[WHAT YOU SHOULD DO]
If a line in the entries includes "before", show that line.

[WORKING DATA]

---

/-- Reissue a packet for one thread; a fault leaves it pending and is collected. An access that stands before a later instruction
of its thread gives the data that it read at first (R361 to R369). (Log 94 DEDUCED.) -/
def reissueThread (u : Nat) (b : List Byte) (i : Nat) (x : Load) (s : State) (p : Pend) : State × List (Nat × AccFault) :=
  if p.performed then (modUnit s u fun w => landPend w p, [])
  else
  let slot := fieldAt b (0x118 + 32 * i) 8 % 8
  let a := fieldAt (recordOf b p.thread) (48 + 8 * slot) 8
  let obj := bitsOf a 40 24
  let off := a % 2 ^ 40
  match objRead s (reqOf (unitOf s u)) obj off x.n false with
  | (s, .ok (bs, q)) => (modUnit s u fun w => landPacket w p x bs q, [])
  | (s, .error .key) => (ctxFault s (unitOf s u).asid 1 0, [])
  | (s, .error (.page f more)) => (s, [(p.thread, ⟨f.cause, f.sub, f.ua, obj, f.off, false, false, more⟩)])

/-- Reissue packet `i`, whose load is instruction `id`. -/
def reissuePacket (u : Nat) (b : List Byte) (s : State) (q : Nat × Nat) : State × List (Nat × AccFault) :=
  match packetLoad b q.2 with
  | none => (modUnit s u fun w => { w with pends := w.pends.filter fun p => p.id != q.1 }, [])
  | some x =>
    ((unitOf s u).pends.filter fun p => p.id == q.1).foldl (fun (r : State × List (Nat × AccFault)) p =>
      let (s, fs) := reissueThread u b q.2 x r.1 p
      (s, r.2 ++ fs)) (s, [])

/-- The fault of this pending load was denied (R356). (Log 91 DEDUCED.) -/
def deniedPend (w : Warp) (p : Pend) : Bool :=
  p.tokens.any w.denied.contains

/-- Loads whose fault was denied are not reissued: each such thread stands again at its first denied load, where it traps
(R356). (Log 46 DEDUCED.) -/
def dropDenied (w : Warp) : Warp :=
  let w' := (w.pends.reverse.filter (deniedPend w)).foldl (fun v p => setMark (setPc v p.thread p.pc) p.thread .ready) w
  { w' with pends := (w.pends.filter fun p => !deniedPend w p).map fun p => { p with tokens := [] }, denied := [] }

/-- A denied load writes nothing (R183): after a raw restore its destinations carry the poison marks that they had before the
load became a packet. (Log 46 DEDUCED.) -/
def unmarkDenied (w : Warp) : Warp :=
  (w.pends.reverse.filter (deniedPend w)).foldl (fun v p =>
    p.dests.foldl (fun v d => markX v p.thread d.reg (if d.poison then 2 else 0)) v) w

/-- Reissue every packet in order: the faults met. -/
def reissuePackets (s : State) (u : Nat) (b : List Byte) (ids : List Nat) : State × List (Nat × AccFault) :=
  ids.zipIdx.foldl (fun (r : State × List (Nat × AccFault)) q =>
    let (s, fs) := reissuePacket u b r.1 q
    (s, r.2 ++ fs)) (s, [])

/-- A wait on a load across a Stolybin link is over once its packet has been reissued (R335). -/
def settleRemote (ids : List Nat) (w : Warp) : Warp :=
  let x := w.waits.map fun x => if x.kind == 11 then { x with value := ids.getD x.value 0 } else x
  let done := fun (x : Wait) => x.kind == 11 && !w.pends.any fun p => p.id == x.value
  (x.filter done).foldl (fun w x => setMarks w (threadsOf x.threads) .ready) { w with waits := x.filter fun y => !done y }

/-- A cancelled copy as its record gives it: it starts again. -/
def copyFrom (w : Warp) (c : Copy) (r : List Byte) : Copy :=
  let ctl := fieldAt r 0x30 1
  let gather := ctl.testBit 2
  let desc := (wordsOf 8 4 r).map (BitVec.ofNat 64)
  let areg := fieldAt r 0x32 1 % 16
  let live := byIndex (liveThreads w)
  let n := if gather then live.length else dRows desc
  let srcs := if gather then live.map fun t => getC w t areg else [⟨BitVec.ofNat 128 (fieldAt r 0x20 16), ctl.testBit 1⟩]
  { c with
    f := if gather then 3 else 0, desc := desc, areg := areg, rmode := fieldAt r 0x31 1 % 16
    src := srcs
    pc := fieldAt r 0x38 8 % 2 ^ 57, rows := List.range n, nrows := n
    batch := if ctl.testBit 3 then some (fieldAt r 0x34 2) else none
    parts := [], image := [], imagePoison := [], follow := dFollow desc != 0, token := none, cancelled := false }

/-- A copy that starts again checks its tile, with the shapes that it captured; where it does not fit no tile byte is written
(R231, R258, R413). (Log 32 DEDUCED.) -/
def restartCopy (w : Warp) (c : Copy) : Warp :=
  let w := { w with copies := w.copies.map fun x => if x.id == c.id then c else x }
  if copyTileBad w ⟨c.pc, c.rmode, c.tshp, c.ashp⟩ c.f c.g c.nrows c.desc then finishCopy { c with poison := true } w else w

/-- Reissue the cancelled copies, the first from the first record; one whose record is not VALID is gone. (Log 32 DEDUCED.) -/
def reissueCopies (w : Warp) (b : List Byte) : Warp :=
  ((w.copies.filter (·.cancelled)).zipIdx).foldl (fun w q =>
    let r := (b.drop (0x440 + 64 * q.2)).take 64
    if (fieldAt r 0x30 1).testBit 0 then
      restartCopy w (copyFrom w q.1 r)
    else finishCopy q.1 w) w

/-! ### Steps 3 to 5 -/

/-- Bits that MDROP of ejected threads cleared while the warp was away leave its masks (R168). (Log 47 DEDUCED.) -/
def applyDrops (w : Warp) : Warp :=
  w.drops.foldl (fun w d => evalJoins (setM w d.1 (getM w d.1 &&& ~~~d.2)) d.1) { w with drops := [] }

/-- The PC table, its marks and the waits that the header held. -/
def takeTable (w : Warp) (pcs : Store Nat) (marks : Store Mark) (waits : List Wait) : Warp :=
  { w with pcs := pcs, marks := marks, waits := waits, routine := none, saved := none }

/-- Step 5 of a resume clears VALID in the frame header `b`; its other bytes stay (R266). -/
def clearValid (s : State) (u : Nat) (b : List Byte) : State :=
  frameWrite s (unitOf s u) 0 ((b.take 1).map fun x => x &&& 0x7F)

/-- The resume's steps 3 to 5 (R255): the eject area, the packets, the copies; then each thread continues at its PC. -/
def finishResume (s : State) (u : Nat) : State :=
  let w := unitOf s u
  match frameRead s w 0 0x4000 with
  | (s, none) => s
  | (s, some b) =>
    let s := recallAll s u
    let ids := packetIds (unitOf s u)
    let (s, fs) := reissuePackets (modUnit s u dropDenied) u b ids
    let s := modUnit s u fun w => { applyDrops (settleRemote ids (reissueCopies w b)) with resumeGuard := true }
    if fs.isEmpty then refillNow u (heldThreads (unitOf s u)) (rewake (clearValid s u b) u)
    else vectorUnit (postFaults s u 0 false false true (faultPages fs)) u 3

---

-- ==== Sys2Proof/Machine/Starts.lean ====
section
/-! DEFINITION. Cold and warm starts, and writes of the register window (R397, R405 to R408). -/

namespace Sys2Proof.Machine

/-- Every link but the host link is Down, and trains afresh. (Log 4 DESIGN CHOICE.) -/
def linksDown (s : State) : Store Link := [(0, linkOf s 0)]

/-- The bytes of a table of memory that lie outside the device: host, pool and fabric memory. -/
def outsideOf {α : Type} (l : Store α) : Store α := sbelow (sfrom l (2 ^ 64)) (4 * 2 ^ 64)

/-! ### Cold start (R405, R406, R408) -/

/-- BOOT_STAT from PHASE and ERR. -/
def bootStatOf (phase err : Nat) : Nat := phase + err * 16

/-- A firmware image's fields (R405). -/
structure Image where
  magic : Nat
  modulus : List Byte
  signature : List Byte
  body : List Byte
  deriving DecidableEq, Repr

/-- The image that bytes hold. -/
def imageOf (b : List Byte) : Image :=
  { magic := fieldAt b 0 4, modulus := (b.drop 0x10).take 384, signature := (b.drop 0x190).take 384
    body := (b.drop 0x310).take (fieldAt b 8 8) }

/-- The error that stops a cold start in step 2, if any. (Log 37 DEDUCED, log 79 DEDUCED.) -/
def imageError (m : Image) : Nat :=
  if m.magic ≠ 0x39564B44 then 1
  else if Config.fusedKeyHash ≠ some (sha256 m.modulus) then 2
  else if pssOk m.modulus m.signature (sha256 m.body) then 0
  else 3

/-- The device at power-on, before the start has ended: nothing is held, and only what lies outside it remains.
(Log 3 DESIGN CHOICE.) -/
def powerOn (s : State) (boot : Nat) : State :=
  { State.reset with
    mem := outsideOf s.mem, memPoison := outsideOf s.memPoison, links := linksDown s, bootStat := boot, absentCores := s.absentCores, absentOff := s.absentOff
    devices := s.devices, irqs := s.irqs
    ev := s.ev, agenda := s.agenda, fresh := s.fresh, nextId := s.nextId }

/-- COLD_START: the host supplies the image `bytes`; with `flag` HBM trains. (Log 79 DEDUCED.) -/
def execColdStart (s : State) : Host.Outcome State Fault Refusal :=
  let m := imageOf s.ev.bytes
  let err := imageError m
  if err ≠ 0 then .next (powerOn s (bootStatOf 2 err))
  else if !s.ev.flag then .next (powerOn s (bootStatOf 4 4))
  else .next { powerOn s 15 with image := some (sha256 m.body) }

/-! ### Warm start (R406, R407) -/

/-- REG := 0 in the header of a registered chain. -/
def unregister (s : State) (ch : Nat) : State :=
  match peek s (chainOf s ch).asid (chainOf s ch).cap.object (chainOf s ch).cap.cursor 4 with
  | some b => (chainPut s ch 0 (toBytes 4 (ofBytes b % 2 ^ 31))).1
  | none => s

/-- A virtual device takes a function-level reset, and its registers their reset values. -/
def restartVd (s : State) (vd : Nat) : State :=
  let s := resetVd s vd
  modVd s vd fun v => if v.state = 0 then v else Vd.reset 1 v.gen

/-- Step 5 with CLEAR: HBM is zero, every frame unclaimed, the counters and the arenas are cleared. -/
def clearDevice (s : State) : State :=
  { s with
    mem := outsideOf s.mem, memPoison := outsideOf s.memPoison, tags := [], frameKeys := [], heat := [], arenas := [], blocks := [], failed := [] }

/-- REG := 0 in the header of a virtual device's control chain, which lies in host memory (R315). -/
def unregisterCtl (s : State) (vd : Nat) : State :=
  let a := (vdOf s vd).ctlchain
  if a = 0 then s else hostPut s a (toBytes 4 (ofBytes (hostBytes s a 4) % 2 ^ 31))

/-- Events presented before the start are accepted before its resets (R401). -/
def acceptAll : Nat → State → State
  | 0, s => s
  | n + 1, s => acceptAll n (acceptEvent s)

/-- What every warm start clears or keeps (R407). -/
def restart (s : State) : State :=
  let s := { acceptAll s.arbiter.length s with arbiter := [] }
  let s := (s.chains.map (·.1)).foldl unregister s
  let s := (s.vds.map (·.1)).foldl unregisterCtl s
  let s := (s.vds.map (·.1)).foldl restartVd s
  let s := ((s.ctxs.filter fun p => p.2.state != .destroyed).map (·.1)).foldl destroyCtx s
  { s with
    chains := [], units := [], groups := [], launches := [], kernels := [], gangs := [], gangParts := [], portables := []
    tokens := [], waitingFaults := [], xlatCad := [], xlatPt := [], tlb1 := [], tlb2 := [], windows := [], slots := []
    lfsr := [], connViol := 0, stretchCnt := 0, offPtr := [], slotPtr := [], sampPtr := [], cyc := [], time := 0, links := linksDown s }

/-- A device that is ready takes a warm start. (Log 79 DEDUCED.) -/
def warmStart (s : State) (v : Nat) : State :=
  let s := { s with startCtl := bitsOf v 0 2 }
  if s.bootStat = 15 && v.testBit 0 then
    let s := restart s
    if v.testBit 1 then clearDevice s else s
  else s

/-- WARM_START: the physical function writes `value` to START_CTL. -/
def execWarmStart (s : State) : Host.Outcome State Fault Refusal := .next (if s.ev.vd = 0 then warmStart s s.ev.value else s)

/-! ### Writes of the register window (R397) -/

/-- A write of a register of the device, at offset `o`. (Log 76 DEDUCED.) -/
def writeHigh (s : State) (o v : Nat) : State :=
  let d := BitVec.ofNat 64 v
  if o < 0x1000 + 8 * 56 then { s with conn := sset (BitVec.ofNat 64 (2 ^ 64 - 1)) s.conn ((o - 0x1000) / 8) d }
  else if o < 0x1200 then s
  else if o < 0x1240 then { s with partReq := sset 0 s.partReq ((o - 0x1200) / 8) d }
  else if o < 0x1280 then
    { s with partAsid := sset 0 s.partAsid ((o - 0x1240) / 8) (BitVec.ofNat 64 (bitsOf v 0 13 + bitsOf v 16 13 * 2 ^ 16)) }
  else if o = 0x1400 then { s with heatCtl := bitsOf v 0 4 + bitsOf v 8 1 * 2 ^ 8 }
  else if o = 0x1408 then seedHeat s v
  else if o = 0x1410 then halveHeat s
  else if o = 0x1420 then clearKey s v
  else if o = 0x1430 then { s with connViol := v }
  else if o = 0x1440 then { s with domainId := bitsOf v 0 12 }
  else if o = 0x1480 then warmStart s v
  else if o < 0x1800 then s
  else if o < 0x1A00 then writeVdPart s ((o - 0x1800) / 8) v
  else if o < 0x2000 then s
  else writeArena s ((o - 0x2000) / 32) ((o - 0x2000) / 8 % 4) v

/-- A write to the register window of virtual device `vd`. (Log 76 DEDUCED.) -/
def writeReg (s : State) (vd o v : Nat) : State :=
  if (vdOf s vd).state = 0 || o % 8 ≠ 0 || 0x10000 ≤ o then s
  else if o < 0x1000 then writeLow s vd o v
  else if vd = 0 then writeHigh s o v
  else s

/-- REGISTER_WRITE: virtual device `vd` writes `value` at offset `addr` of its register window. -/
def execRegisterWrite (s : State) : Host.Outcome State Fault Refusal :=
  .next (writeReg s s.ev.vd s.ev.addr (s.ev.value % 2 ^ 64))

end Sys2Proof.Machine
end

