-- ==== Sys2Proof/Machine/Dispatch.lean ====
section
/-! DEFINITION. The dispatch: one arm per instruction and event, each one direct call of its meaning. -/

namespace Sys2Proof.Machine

---

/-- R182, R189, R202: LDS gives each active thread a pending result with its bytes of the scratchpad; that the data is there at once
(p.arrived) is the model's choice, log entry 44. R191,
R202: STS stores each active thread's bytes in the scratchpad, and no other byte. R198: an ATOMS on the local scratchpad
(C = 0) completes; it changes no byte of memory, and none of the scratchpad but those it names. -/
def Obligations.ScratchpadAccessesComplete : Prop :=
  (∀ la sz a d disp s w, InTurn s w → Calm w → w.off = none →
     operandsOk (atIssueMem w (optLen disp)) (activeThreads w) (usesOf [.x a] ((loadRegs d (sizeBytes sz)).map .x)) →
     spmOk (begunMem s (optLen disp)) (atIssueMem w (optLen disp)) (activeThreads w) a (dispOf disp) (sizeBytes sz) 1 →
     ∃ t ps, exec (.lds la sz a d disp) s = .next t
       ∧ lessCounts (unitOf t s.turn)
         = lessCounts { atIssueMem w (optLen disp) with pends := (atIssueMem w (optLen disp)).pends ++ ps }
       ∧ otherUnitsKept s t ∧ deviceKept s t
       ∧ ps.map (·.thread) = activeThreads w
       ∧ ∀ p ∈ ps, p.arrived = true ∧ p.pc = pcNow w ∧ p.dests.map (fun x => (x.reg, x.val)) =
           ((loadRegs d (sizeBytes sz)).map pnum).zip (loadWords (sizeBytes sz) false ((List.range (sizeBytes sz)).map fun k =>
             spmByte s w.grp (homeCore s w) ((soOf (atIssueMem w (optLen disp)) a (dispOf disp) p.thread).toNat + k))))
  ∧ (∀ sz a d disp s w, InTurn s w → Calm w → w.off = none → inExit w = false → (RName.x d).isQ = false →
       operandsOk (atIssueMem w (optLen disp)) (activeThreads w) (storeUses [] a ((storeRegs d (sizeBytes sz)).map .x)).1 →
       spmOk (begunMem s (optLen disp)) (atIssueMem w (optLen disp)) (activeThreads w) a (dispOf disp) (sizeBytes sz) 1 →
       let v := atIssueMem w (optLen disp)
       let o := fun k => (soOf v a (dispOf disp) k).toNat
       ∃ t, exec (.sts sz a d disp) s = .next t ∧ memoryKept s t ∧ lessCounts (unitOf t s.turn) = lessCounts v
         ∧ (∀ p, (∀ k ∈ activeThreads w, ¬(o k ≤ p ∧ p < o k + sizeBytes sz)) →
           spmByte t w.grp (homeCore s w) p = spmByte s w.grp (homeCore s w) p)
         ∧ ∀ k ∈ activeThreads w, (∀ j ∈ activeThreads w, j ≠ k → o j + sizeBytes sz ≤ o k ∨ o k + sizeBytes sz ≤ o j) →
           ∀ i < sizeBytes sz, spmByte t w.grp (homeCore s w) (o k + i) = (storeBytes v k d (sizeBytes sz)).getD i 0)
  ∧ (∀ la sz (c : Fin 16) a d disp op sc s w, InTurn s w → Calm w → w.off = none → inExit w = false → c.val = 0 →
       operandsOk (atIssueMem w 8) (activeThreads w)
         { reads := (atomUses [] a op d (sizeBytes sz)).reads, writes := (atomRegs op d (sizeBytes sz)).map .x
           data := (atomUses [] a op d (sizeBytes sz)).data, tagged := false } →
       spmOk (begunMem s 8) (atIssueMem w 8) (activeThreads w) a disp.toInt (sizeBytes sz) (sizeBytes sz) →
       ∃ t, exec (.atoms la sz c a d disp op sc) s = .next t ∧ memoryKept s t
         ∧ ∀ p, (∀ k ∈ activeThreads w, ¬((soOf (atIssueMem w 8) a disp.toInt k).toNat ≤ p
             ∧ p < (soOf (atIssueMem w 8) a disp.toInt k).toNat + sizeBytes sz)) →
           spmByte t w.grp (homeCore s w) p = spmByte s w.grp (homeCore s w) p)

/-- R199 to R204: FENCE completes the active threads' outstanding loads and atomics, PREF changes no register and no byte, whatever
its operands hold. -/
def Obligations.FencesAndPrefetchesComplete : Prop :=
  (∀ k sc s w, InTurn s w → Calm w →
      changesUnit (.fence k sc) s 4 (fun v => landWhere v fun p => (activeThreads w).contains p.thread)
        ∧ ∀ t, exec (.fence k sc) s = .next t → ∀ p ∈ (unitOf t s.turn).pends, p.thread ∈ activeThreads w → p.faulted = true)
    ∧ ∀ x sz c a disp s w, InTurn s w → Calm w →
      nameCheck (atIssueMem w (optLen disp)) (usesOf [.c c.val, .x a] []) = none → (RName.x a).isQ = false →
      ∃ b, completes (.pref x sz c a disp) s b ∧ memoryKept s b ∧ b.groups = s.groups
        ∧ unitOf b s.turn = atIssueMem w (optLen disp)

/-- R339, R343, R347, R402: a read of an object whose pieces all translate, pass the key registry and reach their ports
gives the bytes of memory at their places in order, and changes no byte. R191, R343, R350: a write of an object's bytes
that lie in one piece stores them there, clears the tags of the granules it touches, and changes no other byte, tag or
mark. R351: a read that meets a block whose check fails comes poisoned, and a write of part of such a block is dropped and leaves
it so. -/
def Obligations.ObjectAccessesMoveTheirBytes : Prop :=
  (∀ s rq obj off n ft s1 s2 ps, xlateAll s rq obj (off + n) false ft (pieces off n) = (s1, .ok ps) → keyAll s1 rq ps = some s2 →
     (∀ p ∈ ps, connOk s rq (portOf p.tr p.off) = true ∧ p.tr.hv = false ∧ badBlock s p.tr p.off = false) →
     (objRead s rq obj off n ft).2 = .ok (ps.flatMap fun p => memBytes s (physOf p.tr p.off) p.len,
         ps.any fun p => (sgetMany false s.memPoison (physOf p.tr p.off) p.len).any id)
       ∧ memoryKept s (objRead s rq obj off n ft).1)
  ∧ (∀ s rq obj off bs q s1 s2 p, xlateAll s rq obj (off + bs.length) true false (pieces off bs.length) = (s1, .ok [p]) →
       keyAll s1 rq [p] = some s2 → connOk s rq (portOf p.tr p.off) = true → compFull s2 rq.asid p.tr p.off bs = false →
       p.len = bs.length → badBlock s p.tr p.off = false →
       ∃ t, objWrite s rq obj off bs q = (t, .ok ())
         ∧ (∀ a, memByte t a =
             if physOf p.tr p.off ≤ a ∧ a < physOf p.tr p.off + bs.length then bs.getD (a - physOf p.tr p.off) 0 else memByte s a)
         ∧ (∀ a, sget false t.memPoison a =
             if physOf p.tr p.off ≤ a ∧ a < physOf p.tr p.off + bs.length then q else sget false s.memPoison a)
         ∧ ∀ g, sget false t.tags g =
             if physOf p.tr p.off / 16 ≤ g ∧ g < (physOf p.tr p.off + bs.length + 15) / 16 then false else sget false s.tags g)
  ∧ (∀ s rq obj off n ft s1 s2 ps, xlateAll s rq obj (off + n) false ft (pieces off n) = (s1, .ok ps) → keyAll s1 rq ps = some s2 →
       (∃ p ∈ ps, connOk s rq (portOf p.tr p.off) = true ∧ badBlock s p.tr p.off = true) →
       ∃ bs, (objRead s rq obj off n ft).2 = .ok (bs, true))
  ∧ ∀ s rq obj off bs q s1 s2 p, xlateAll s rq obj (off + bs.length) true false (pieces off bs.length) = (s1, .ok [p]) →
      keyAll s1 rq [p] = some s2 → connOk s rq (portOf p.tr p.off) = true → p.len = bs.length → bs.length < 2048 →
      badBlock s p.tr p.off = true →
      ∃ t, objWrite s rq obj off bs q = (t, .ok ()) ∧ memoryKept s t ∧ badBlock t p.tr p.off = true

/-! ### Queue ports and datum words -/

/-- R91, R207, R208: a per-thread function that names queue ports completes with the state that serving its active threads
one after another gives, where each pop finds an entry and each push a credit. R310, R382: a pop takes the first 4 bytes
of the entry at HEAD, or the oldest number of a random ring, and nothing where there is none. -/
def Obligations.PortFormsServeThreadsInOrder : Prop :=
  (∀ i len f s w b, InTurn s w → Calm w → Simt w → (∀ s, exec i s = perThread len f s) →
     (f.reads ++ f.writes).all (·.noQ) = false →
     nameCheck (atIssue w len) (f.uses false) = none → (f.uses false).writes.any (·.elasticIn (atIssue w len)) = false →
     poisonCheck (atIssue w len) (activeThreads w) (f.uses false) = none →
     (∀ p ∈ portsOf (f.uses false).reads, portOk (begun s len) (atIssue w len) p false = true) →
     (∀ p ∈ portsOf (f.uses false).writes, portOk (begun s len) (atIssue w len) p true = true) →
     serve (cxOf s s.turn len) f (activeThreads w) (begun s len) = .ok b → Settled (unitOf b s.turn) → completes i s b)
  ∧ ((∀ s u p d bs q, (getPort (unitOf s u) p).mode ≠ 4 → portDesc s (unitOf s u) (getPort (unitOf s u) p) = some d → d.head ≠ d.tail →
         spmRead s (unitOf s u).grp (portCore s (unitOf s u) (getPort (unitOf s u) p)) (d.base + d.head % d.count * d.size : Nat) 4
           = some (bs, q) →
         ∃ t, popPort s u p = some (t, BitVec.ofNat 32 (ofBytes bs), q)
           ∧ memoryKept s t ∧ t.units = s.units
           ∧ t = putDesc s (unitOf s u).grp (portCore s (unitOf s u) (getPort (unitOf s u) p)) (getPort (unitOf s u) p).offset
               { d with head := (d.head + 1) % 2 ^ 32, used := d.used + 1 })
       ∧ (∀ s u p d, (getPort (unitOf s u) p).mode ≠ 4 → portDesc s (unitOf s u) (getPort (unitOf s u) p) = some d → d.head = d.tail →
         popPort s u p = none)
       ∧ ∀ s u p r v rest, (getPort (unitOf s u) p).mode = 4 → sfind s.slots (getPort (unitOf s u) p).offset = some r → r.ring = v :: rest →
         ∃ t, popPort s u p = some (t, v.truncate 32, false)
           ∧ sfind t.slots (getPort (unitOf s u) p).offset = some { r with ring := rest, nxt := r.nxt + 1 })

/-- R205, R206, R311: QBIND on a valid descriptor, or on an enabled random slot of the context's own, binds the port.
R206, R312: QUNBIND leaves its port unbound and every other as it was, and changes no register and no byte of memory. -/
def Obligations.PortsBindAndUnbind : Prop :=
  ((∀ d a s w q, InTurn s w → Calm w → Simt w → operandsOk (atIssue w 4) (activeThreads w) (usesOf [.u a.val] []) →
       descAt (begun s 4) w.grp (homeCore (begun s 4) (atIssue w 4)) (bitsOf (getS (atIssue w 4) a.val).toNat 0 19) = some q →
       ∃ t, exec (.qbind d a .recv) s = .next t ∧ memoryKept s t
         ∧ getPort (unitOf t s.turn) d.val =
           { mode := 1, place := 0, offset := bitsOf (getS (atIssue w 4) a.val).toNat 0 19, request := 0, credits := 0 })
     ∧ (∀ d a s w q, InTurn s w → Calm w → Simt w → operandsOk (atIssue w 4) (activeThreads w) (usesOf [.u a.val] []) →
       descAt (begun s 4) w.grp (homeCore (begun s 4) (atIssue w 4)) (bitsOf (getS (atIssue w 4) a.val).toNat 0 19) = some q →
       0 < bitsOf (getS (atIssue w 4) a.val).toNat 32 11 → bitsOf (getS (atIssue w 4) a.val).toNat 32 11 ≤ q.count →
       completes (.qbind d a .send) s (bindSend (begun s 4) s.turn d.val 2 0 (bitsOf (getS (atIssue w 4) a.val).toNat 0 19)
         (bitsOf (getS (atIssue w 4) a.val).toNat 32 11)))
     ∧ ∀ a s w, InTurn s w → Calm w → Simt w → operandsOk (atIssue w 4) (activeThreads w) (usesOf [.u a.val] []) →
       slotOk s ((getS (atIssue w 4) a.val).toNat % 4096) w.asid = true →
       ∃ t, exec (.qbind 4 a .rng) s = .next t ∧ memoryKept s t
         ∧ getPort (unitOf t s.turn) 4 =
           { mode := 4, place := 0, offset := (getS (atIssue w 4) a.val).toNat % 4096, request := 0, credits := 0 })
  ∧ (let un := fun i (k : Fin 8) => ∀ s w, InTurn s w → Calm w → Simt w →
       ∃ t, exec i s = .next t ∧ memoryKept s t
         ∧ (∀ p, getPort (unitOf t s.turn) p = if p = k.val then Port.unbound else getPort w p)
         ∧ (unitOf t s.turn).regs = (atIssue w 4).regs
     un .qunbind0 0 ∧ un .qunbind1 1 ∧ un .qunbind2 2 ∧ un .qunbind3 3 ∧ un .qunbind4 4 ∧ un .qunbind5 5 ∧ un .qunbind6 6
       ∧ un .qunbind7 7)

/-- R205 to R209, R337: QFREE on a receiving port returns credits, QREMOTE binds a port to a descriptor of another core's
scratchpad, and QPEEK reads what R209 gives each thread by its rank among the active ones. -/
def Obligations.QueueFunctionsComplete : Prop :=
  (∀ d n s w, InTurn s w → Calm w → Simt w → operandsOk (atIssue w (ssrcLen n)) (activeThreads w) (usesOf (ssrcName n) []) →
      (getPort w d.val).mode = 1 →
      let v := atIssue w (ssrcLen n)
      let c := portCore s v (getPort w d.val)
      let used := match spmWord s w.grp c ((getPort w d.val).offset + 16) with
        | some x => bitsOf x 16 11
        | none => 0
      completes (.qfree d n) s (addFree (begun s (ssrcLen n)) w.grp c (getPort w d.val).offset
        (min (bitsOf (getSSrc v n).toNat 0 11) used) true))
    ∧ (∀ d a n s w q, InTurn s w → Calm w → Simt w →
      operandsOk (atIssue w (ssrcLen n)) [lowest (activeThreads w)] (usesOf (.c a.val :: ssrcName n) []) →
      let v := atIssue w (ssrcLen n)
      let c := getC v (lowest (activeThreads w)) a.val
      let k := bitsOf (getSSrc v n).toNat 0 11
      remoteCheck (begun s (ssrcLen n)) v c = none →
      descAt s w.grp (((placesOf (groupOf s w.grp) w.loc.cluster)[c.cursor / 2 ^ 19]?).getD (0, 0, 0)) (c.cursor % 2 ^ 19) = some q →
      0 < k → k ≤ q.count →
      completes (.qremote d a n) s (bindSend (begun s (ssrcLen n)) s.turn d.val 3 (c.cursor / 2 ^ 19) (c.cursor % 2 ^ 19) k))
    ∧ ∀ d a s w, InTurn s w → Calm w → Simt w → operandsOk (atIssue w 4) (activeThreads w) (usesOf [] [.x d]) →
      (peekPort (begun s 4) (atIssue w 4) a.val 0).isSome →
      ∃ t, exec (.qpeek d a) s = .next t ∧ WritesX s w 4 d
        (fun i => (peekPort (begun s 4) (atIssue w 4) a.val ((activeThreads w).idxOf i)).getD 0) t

---

[OUTPUT OF THE EXERCISE]
/-- Reissue a packet for one thread; a fault leaves it pending and is collected. An access that stands before a later instruction
/-- A denied load writes nothing (R183): after a raw restore its destinations carry the poison marks that they had before the
/-- The device at power-on, before the start has ended: nothing is held, and only what lies outside it remains.
/-- Events presented before the start are accepted before its resets (R401). -/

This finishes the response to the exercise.